Excerpted records:
-- ==== Sys2Proof/Machine/Due.lean ====
section
/-! DEFINITION. Which of the part's own instants have come, and the order in which the model takes events that fall at
one instant when the queue of commands does not say otherwise (log entry 7). -/

namespace Sys2Proof.Machine

/-- The head of the pending-evaluation list is evaluated, and an ENDING run may be FINISHED (R103, R111). -/
def takeHorizon (s : State) : State := finishIfDone (evaluateHead s)

/-- Something at an input is due. -/
def inputDue (i : InputNo) (s : State) : Bool := (dueCandidate i s).isSome || releaseDue i s

/-- An event is due that may close the current visit at this instant. -/
def closingDue (s : State) : Bool :=
  clockLimitDue s || exitDue s || backstopDue s || fallbackDue s || (List.finRange 4).any (fun n => timerDue n s) ||
    (List.finRange 8).any (fun i => inputDue i s)

/-- A BO level is applied only when nothing is due that may close its visit: a delay as long as the visit never shows
(R62). Where a frame comes later at the same boundary and closes the visit there, the close takes the level back
(`levelsAtClose`). -/
def boLevelDue (o : OutputNo) (s : State) : Bool := boDelayDue o s && !closingDue s

/-- The command that judges a request kind (section 11.6). -/
def judgeCommand (kind : Nat) : Instr :=
  match kind with
  | 32 => .statusRead | 33 => .resetStation | 34 => .release | 35 => .recordRead | 36 => .gather | 37 => .reportRead
  | 38 => .planWrite | 39 => .planRead | 40 => .planCommit | 41 => .planClear | _ => .unknownKindRequest

/-- What the service of requests is due for: the judging of a request in hand at once, the end of a service at the
latest instant the manual allows (R181). -/
def serviceDue (s : State) : Option Instr :=
  match s.status.service with
  | .idle => none
  | .taken r _ => some (judgeCommand r.kind)
  | .answered _ _ _ since => if since + Config.serviceBound ≤ s.clock.elapsed then some .requestServiceEnd else none

/-- The commit check is due to end at the latest instant the manual allows (R15). -/
def checkDue (s : State) : Bool :=
  s.plan.state == .checking &&
    (match s.plan.checkBegan with
     | some t => decide (t + Config.commitBound ≤ s.clock.elapsed)
     | none => false)

/-- The events due at this instant, the sample boundary excepted, in the order the model takes them. -/
def dueList (s : State) : List Instr :=
  [(clockLimitDue s, .clockLimit), (initialEntryDue s, .initialStateEntry)].filterMap pick ++
    ((List.finRange 8).flatMap fun i =>
      [((dueCandidate i s).isSome, .debounceDeadline i), (releaseDue i s, .lockoutRelease i)]).filterMap pick ++
    ((List.finRange 4).map fun n => (timerDue n s, .timerExpiry n)).filterMap pick ++
    [(backstopDue s, .backstopExpiry), (fallbackDue s, .fallbackDeadline), (exitDue s, .exitBoundary),
      (openTimerDue s, .openTimerExpiry), (closeTimerDue s, .closeTimerExpiry)].filterMap pick ++
    ((List.finRange 4).map fun o => (boLevelDue o s, .boDelayExpiry o)).filterMap pick ++
    [(horizonDue s, .settleHorizon), (overloadDue 0 s, .overloadReport 0), (overloadDue 1 s, .overloadReport 1),
      (warmUpDue s, .warmUpExpiry), (idleDue s, .idleTimerExpiry), (pollDue s, .pollInstant),
      (replyDeadlineDue s, .gatherReplyDeadline), (repeatDue s, .gatherRepeatInstant),
      (onFinishDue s, .gatherOnFinish)].filterMap pick ++
    (serviceDue s).toList ++ [(checkDue s, .commitCheckEnd)].filterMap pick
where
  pick (x : Bool × Instr) : Option Instr := if x.1 then some x.2 else none

/-- This instant is a sample boundary whose samples have not been formed (R32): a multiple of 100 µs of the test clock,
or of the time since the end of reset while that clock stands. -/
def sampleDue (s : State) : Bool :=
  !s.clock.sampleTaken &&
    (if s.clock.running then decide (s.now % Config.samplePeriod = 0)
     else decide (0 < s.clock.elapsed ∧ s.clock.elapsed % Config.samplePeriod = 0))

/-- The next event of the part's own that is due: the sample of a boundary comes after everything else at its instant
(R23, R44). -/
def dueCommand (s : State) : Option Instr :=
  match dueList s with
  | c :: _ => some c
  | [] => if sampleDue s then some .sampleBoundary else none

/-- The sample boundary (R31): a sample of the visit, or six zeros. -/
def takeSample (s : State) : State :=
  let s := if s.engine.visit.isSome then sampleVisit s else sampleZero s
  s.modClock fun c => { c with sampleTaken := true }

/-- A microsecond passes with nothing due: operates held at this boundary belong to the visit that is still current
(R55, R105), what a check field ending now is judged by is remembered (R120, R121), and every count rises. -/
def tick (s : State) : State := advance (remember (settle (resolveHeld s)))

end Sys2Proof.Machine
end

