-- ==== Sys2Proof/Machine/RunCmds.lean ====
section
/-! DEFINITION. The instants of a run: INITIAL_STATE_ENTRY, TIMER_EXPIRY, BACKSTOP_EXPIRY, EXIT_BOUNDARY,
FALLBACK_DEADLINE, CLOCK_LIMIT, BO_DELAY_EXPIRY, SAMPLE_BOUNDARY, SETTLE_HORIZON. A command whose instant has not come
leaves the part as it stands (log entry 8). -/

namespace Sys2Proof.Machine

/-- INITIAL_STATE_ENTRY at t = 1000 (R43, R44). -/
def execInitialStateEntry (s : State) : Host.Outcome State Fault Refusal :=
  .next (if initialEntryDue s then settle (takeInitialEntry s) else s)

/-- TIMER_EXPIRY of a slot (R46). -/
def execTimerExpiry (slot : SlotNo) (s : State) : Host.Outcome State Fault Refusal :=
  .next (if timerDue slot s then settle (takeTimer slot s) else s)

/-- BACKSTOP_EXPIRY (R46). -/
def execBackstopExpiry (s : State) : Host.Outcome State Fault Refusal :=
  .next (if backstopDue s then settle (takeBackstop s) else s)

/-- EXIT_BOUNDARY (R45, R56, R58). -/
def execExitBoundary (s : State) : Host.Outcome State Fault Refusal :=
  .next (if exitDue s then settle (takeExit s) else s)

/-- FALLBACK_DEADLINE (R53). -/
def execFallbackDeadline (s : State) : Host.Outcome State Fault Refusal :=
  .next (if fallbackDue s then settle (takeFallback s) else s)

/-- CLOCK_LIMIT (R57). -/
def execClockLimit (s : State) : Host.Outcome State Fault Refusal :=
  .next (if clockLimitDue s then settle (takeClockLimit s) else s)

/-- BO_DELAY_EXPIRY of an output (R62). -/
def execBoDelayExpiry (out : OutputNo) (s : State) : Host.Outcome State Fault Refusal :=
  .next (if boLevelDue out s then takeBoDelay out s else s)

/-- SAMPLE_BOUNDARY: taken when nothing else is due at its instant (R23, R31). -/
def execSampleBoundary (s : State) : Host.Outcome State Fault Refusal :=
  .next (if sampleDue s && (dueList s).isEmpty then takeSample s else s)

/-- SETTLE_HORIZON of the oldest pending entry (R103, R111). -/
def execSettleHorizon (s : State) : Host.Outcome State Fault Refusal :=
  .next (if horizonDue s then settle (takeHorizon s) else s)

end Sys2Proof.Machine
end

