-- ==== Sys2Proof/Certificates/Slice0/Obligations.lean ====
section
/-! DEFINITION. The statements for the provers. A statement says what a command does by the rules of the data manual: the
new values, and, as an equation `t = { s with … }` or block by block, that nothing else changes. `Sys2Proof.Claims` holds
the words the statements share. Where a statement says that nothing happens, before an instant has come or without the
condition a command needs, that is the model's choice, log entry 8. -/

namespace Sys2Proof.Claims

open Sys2Proof.Machine Sys2Proof.Safety

/-- A received frame meets the conditions of R119 at the station: its check is good, it was read to the end of a payload
of at most 40 bytes, its destination is the station, its group or ALL, and its form is one its kind allows. -/
def Acceptable (f : RxFrame) (s : State) : Prop :=
  crc16 (frameBits f) = f.check ∧ f.length.toNat ≤ 40 ∧ f.payload.length = f.length.toNat ∧
    ((f.destForm = 0 ∧ f.destNumber.toNat = s.link.straps.station.val) ∨
      (f.destForm = 1 ∧ f.destNumber.toNat = s.link.straps.group.val) ∨ f.destForm = 2) ∧
    (if 1 ≤ f.kind.toNat ∧ f.kind.toNat ≤ 8 then f.destForm = 1 ∨ f.destForm = 2 else f.destForm = 0)

/-- The station receives another station's frame and accepts it, with no outcome of its own frames left to be told. -/
def Heard (f : RxFrame) (s : State) : Prop :=
  Acceptable f s ∧ s.link.resync = false ∧ f.origin ≠ s.link.straps.station ∧ Quiet s

/-- A frame of a kind with a one-byte payload that names the run `l`, 1..254 (R132, R190). -/
def Names (k : Nat) (l : Label) (f : RxFrame) : Prop :=
  f.kind.toNat = k ∧ f.payload = [l] ∧ 1 ≤ l.toNat ∧ l.toNat ≤ 254

/-- The state with the slots driven (R120, R121). -/
def driven (d : SlotDrive) (s : State) : State := { s with link := { s.link with drive := d } }

/-- What a receiver drives for a group frame: ack while ONLINE, and a bit of the roll-call field (R120, R121). -/
def groupSlots (s : State) (bit : Bool) : SlotDrive :=
  { ack := s.link.state == .online, busy := false, rollBit := s.link.state == .online && bit }

/-- The state after the slots of a group frame that is no ROLLCALL. -/
def acked (s : State) : State := driven (groupSlots s false) s

/-- No slot driven. -/
def noSlots : SlotDrive := { ack := false, busy := false, rollBit := false }

/-- A frame placed now finds a place in the queue: the station is not MUTED and fewer than 8 entries wait (R125, R130). -/
def Room (s : State) : Prop := s.link.state ≠ .muted ∧ s.link.tx.length < 8

/-- The entry a block's frame gets when it is placed now. -/
def newEntry (t : TxFrame) (s : State) : TxEntry :=
  { frame := t, age := s.link.nextAge, begun := false, onWire := false }

/-- A group frame of the part's own: to its group, with tag 0 (R115, R116). -/
def groupFrame (b : FrameBody) (o : Owner) : TxFrame := { dest := none, tag := 0, body := b, owner := o }

/-- A reply to a request (R183). -/
def replyFrame (r : Request) (o : Owner) (kind : Nat) (payload : List Byte) : TxFrame :=
  { dest := some r.origin, tag := r.tag, body := .reply kind payload, owner := o }

/-- The queue `q'` is the queue `q` with `e` behind the entries of its own or a higher priority and ahead of the others
(R124, R125). -/
def Inserted (e : TxEntry) (q q' : List TxEntry) : Prop :=
  ∃ a b, q = a ++ b ∧ q' = a ++ e :: b ∧ (∀ x ∈ a, x.priority ≤ e.priority) ∧ (∀ x ∈ b.head?, e.priority < x.priority)

/-- The first sample boundary at or after `x` that is later than `entry` (R50, R58). -/
def IsExitBoundary (entry x b : Instant) : Prop :=
  b % 100 = 0 ∧ x ≤ b ∧ entry < b ∧ ∀ c, c % 100 = 0 → x ≤ c → entry < c → b ≤ c

/-- The request in hand, taken at the elapsed time `since`, and no outcome left to be told. -/
def InHand (r : Request) (since : Nat) (s : State) : Prop := s.status.service = .taken r since ∧ Quiet s

/-- The state with the request answered: its reply waits for the end of service (R181). -/
def answered (r : Request) (since kind : Nat) (payload : List Byte) (s : State) : State :=
  { s with status := { s.status with service := .answered r kind payload since } }

/-- The state with the request refused: REFUSE with the kind as received, the code and the position, and the count of
requests refused up by 1 (R182, R190). -/
def refused (r : Request) (since code position : Nat) (s : State) : State :=
  { s with
    status :=
      { s.status with
        service := .answered r 17 [byte r.kind, byte code, byte position] since
        refused := min 65535 (s.status.refused + 1) } }

/-- The service is over: the oldest waiting request is taken, and counted as served; with none waiting the service is
IDLE (R181). -/
def serviceNext (s : State) : State :=
  match s.link.requests with
  | [] => { s with status := { s.status with service := .idle } }
  | r :: rest =>
    { s with
      link := { s.link with requests := rest }
      status :=
        { s.status with service := .taken r s.clock.elapsed, served := min 65535 (s.status.served + 1) } }

/-- The outputs at the rest levels of the stored HEADER (R63). -/
def atRest (s : State) : Engine :=
  { s.engine with boLevels := s.plan.items.header.boRest, boSchedule := Vector.replicate 4 none }

/-- The poller in OFF: no poll instant and no frame whose outcome it waits for (R144). -/
def pollerOffOf (c : Coordination) : Coordination :=
  { c with poller := .off, nextPoll := none, ownRoll := none, ownStart := none }

/-- The record that stands last under a label. -/
def LastRecord (l : Label) (time : Instant) (c : Contents) (s : State) : Prop :=
  ∃ h r, h ∈ s.store.heldLabels ∧ h.label = l ∧ recordAt s.store h (h.count - 1) = some r ∧ r.index = h.count - 1 ∧
    r.time = time ∧ r.contents = c

/-- The run's RUN-SUMMARY stands last under its label, and the label's end state is `e` (R151, R154). -/
def Summarised (l : Label) (time : Instant) (e : EndState) (c : Contents) (s : State) : Prop :=
  LastRecord l time c s ∧ ∀ h ∈ s.store.heldLabels, h.label = l → h.endState = e

/-- What is judged at the end of a check field that ends now (R120, R121): room for a fifth place of the request queue,
and the conditions of the three roll-call classes (R140). -/
def viewNow (s : State) : CheckView where
  room := decide (s.link.requests.length < 4)
  ready := decide (s.engine.runState = .armed ∧ (s.amp.state = .ready ∨ s.amp.state = .absent))
  done := decide ((s.engine.runState = .finished ∨ s.engine.runState = .aborted) ∧
    ∃ h ∈ s.store.heldLabels, s.engine.runLabel = some h.label)
  fault := decide (s.status.latch.planInvalid = true ∨ s.status.latch.armRefused ≠ none ∨
    s.status.latch.ampFault = true ∨ s.status.latch.notReady = true ∨ s.status.latch.txDropped = true ∨
    s.status.latch.markUncoordinated = true)

/-- What was judged `n` µs ago, as it is remembered (log entry 9): 2 µs before the frame instant of a request its check
field ended, 18 µs before that of a ROLLCALL. With less than that remembered since reset, it is judged as it stands. -/
def judgedAt (n : Nat) (s : State) : CheckView := s.past[n - 1]?.getD (viewNow s)

/-- The free record capacity that a label sees (R150): 8 for each FREE block, and the empty places of its tail block. -/
def capacity (st : Store) (l : Label) : Nat :=
  (freeBlocks st).length * 8 +
    ((st.heldLabels.find? fun h => h.label == l).map fun h => 8 * h.chain.length - h.count).getD 0

/-- From `s` to `t` one record is appended under `l`, with this time, and nothing else changes (R152, R155): it stands
last with the label's next index, a label not held before is held OPEN with this one record, and every record held
before stands where it stood. -/
def Appended (l : Label) (c : Contents) (s t : State) : Prop :=
  LastRecord l s.now c t ∧ t = { s with store := t.store } ∧ t.store.reserve = s.store.reserve ∧
    (∀ h ∈ s.store.heldLabels, ∃ g ∈ t.store.heldLabels, g.label = h.label ∧ g.endState = h.endState ∧
      g.count = h.count + (if h.label = l then 1 else 0) ∧
      ∀ i, i < h.count → recordAt t.store g i = recordAt s.store h i) ∧
    (∀ g ∈ t.store.heldLabels, (∀ h ∈ s.store.heldLabels, h.label ≠ g.label) →
      g.label = l ∧ g.count = 1 ∧ g.endState = .opened)

/-- The EVALUATION record of a pending entry (R110). -/
def evaluated (p : PendingEntry) : Contents :=
  .evaluation p.state p.number p.entry p.exit p.cause p.uncoordinated p.clipped p.clipTotal
    (p.judged.map (verdictEntry p.entry))

/-- The records of an abort of a RUNNING or ENDING run (R60 steps 2, 5 and 6, R61, R112, R152, R154): under the run's
label, whose end state is ABORTED, stand the EVALUATION of every pending entry, the visit closed at the abort the last
of them, oldest first, and behind them the RUN-SUMMARY, all with the abort instant as record time. They are the last
records of the label, but for the late ones of a station reset (R157). The dropped-record count is the run's, with no
MARK of it to be logged in between. -/
def AbortRecords (reason : EndReason) (s t : State) : Prop :=
  let ps := (closeVisit s.now .abort s).eval.pendingList
  ∀ l, s.engine.runLabel = some l → ∃ h ∈ t.store.heldLabels, h.label = l ∧ h.endState = .aborted ∧
    ∃ n d, ps.length < n ∧ n ≤ h.count ∧ (reason ≠ .stationReset → n = h.count) ∧
      (∀ k p, ps[k]? = some p → ∃ r, recordAt t.store h (n - 1 - ps.length + k) = some r ∧
        r.index = n - 1 - ps.length + k ∧ r.time = s.now ∧ r.contents = evaluated p) ∧
      (∃ r, recordAt t.store h (n - 1) = some r ∧ r.index = n - 1 ∧ r.time = s.now ∧
        r.contents =
          .runSummary reason s.engine.visitCount d s.engine.latestVisit s.link.straps.cableDelay.val) ∧
      (s.engine.pendingMark = none → (∀ e ∈ s.link.tx, ∀ m c x, e.frame.body ≠ .mark m c x) →
        s.store.reserve.map (·.dropped) = some d)

/-- The pending coordinated mark `p` of the run `l` is given up from `s` to `t` (R54): while it waits, its frame leaves
the queue and a MARK-SENT record with outcome DROPPED and no frame instant is handed to the store; once begun, its frame
stands and nothing is logged. -/
def GivenUp (p : PendingMark) (l : Label) (s t : State) : Prop :=
  t.engine.pendingMark = none ∧
    ((∃ e ∈ s.link.tx, e.age = p.age ∧ e.begun = false) →
      t.link = { s.link with tx := s.link.tx.filter fun u => u.age ≠ p.age } ∧
        t.store = (storeEvent l (.markSent p.code p.detection .dropped none) s).store) ∧
    ((∀ e ∈ s.link.tx, e.age = p.age → e.begun = true) → t.link = s.link ∧ t.store = s.store)

/-- Of the pending list `ps` the entries whose horizon has come leave the head, oldest first, each with its EVALUATION
under the run's label and this instant as record time (R103). -/
def EvaluatedWhileDue (ps : List PendingEntry) (s t : State) : Prop :=
  ∃ k, t.eval.pendingList = ps.drop k ∧ (∀ p ∈ ps.take k, p.horizon ≤ s.now) ∧
    (∀ p ∈ (ps.drop k).head?, s.now < p.horizon) ∧
    ∀ l, RunInvariant s → s.engine.runLabel = some l → ∀ p ∈ ps.take k, ∃ h ∈ t.store.heldLabels, h.label = l ∧
      ∃ i r, i < h.count ∧ recordAt t.store h i = some r ∧ r.time = s.now ∧ r.contents = evaluated p

/-- The exit cause `c` of a visit that `d` decided (R42, R45). -/
def CauseIs (ts : Vector Trigger 4) (d : Decider) (c : ExitCause) : Prop :=
  (d = .backstop → c = .backstop) ∧ (d = .stop → c = .stop) ∧
    ∀ n, d = .slot n →
      (∀ x target code, ts.get n = .timer x target code → c = .timer n) ∧
        (∀ bi dir target code, ts.get n = .input bi dir target code → c = .input n) ∧
        (∀ code origin target, ts.get n = .mark code origin target → c = .mark n) ∧
        (∀ target, ts.get n = .step target → c = .step n)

How to complete this task:
Print again the lines of the entries above that fall between the line holding "pick (x : Bool" and the line holding "(R55, R105), what", inclusive, exactly as they stand.

Answer below:
  pick (x : Bool × Instr) : Option Instr := if x.1 then some x.2 else none

/-- This instant is a sample boundary whose samples have not been formed (R32): a multiple of 100 µs of the test clock,
or of the time since the end of reset while that clock stands. -/
def sampleDue (s : State) : Bool :=
  !s.clock.sampleTaken &&
    (if s.clock.running then decide (s.now % Config.samplePeriod = 0)
     else decide (0 < s.clock.elapsed ∧ s.clock.elapsed % Config.samplePeriod = 0))

/-- The next event of the part's own that is due: the sample of a boundary comes after everything else at its instant
(R23, R44). -/
def dueCommand (s : State) : Option Instr :=
  match dueList s with
  | c :: _ => some c
  | [] => if sampleDue s then some .sampleBoundary else none

/-- The sample boundary (R31): a sample of the visit, or six zeros. -/
def takeSample (s : State) : State :=
  let s := if s.engine.visit.isSome then sampleVisit s else sampleZero s
  s.modClock fun c => { c with sampleTaken := true }

/-- A microsecond passes with nothing due: operates held at this boundary belong to the visit that is still current
(R55, R105), what a check field ending now is judged by is remembered (R120, R121), and every count rises. -/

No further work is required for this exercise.